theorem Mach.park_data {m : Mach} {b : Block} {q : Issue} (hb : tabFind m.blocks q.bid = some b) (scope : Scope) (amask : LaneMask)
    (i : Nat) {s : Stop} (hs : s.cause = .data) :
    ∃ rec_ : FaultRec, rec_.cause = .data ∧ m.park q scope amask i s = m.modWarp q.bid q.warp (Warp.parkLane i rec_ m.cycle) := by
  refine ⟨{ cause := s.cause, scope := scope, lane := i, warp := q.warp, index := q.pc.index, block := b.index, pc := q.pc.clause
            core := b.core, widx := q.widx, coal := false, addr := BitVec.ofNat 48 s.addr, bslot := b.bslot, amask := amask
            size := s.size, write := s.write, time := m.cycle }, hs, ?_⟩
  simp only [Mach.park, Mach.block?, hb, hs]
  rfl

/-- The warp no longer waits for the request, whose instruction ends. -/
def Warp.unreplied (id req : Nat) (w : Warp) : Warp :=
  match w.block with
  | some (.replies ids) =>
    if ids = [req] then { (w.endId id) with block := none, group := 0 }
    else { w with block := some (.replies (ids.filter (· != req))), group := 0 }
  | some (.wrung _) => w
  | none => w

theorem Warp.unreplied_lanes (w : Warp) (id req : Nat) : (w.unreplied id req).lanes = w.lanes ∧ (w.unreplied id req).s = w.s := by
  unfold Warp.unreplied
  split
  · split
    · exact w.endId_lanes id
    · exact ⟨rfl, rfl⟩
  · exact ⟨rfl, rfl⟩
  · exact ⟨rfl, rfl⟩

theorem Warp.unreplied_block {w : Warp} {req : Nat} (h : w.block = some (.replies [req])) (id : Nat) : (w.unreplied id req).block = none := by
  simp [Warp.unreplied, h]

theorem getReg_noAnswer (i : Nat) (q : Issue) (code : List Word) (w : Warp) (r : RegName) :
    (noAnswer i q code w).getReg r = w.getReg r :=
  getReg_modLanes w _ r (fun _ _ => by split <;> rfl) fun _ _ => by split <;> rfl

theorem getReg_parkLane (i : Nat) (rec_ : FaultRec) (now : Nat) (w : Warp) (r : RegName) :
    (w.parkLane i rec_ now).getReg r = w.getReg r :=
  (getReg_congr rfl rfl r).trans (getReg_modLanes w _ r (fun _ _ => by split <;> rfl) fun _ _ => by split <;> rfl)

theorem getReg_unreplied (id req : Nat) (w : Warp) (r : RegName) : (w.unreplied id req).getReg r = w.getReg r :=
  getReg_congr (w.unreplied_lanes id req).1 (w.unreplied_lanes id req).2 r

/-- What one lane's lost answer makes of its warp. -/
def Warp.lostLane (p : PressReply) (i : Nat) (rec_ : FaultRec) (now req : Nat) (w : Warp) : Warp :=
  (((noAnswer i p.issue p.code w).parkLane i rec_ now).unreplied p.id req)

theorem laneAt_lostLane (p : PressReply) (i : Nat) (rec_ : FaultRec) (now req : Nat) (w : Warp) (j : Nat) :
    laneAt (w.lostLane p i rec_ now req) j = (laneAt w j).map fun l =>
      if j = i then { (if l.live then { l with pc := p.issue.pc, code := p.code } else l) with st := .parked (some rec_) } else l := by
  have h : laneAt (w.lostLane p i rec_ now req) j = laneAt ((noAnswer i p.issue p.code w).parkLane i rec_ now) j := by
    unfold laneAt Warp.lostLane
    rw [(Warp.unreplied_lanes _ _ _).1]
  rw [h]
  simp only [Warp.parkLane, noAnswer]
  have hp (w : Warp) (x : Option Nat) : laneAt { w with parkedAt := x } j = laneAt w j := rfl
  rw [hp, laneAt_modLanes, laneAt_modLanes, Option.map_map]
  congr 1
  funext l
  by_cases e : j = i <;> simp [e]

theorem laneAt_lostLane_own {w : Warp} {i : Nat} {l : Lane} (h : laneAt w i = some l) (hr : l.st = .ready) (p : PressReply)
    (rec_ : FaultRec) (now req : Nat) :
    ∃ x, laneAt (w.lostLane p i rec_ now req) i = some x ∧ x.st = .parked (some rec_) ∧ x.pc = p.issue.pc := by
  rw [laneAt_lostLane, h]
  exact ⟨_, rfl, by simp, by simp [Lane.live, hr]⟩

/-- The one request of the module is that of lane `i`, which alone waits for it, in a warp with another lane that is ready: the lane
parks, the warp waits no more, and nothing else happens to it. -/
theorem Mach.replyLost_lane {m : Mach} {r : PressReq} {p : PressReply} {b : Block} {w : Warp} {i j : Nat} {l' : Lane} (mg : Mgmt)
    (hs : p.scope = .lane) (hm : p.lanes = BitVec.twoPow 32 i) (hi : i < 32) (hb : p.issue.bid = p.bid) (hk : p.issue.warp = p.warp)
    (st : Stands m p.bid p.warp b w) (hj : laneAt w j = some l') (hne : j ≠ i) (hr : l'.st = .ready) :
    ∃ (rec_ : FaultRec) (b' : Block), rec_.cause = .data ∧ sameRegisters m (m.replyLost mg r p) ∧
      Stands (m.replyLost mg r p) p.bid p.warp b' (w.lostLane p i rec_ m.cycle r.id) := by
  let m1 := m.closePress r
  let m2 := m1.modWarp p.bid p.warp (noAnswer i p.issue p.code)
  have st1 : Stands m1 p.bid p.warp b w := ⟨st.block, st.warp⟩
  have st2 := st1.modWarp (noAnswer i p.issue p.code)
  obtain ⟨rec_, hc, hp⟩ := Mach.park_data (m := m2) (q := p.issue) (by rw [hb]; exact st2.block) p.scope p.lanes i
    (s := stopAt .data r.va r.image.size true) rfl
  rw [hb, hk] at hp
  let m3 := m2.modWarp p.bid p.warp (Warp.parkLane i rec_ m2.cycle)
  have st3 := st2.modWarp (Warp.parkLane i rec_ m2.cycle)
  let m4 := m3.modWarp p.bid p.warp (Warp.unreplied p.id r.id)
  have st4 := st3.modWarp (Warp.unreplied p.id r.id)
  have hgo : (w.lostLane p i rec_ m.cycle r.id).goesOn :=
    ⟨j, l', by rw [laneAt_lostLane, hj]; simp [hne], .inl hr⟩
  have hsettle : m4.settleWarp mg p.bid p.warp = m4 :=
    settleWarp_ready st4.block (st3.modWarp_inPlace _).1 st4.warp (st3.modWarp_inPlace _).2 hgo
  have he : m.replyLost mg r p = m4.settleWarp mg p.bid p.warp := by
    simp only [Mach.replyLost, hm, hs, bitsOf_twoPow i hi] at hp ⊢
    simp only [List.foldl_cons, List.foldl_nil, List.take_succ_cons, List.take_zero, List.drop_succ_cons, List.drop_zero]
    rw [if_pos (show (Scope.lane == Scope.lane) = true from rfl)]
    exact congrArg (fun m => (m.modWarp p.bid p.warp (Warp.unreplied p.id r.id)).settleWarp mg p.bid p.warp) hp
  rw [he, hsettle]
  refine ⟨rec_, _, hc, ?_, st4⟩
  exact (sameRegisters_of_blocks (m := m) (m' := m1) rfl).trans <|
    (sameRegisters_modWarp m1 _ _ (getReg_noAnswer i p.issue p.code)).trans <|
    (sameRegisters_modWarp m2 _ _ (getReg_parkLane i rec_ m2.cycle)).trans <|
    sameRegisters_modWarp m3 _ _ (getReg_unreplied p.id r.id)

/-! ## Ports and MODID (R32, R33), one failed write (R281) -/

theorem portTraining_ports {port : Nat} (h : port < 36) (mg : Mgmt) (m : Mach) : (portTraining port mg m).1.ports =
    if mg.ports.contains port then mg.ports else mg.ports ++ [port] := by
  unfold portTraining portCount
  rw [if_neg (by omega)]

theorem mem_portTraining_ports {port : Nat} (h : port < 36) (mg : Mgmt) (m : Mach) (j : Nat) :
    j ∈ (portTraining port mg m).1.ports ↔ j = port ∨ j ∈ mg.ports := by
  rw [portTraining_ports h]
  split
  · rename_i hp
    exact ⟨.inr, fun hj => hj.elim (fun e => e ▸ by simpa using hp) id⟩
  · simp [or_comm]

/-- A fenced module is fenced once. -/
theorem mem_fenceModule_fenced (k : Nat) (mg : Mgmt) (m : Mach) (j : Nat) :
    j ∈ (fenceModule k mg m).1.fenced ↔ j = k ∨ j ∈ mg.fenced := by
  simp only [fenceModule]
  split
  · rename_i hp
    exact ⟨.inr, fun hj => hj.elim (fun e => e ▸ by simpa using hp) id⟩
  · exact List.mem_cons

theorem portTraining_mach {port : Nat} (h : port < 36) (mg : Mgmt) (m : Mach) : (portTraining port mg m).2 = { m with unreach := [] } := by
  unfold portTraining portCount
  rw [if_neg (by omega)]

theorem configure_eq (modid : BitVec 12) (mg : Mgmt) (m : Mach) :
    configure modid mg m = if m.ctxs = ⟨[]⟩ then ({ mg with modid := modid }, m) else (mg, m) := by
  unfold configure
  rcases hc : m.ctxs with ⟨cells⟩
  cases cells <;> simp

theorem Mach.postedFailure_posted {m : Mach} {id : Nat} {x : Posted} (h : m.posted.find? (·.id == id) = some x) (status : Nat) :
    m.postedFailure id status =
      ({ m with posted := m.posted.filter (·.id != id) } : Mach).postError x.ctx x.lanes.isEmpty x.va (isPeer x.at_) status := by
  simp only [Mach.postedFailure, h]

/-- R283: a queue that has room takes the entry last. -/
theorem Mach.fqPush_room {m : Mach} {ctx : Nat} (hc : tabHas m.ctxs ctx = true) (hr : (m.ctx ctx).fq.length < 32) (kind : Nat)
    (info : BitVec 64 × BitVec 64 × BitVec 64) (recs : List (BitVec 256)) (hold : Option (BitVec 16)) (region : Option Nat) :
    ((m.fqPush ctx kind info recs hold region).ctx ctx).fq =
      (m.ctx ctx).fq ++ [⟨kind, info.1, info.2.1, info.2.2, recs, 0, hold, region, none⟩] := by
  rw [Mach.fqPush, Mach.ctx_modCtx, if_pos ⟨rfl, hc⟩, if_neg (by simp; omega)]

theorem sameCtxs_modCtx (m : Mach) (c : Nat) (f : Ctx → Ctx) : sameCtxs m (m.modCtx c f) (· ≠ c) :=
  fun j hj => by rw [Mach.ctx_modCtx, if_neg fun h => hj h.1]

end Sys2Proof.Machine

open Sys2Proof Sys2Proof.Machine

---

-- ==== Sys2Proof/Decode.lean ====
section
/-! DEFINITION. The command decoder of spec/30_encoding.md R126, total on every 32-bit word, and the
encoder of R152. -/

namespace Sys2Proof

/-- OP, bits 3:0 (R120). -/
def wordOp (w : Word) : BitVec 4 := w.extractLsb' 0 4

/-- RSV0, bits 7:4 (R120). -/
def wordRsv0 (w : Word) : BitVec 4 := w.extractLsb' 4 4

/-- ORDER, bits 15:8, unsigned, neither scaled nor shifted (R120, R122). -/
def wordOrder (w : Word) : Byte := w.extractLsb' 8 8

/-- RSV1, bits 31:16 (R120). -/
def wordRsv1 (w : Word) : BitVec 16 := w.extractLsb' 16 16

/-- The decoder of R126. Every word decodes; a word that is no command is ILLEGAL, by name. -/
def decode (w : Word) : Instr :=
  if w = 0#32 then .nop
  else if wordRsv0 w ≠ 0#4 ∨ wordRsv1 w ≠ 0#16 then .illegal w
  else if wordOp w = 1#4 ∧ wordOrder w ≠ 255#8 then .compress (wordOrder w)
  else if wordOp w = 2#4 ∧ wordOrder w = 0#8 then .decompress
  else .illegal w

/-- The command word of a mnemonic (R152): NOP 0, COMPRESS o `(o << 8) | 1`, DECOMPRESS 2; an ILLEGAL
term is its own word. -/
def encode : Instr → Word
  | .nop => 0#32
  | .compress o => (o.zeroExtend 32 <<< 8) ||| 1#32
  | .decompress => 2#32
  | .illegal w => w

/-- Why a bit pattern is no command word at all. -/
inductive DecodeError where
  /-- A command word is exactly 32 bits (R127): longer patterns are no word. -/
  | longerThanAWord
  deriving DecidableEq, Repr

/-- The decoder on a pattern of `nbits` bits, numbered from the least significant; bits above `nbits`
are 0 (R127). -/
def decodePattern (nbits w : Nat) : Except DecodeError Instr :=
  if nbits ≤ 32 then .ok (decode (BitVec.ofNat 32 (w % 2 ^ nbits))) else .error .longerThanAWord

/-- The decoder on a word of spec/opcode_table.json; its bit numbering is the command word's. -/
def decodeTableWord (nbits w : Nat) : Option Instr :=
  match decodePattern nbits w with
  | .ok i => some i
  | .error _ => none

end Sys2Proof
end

--- WHAT TO WORK ON ---
Of the entries listed above, reproduce only the lines starting at the line containing "(amask : LaneMask)" and ending at the line containing "m.cycle) := by". Include both, exactly as they stand.

--- EXERCISE ANSWER ---
theorem Mach.park_data {m : Mach} {b : Block} {q : Issue} (hb : tabFind m.blocks q.bid = some b) (scope : Scope) (amask : LaneMask)
    (i : Nat) {s : Stop} (hs : s.cause = .data) :
    ∃ rec_ : FaultRec, rec_.cause = .data ∧ m.park q scope amask i s = m.modWarp q.bid q.warp (Warp.parkLane i rec_ m.cycle) := by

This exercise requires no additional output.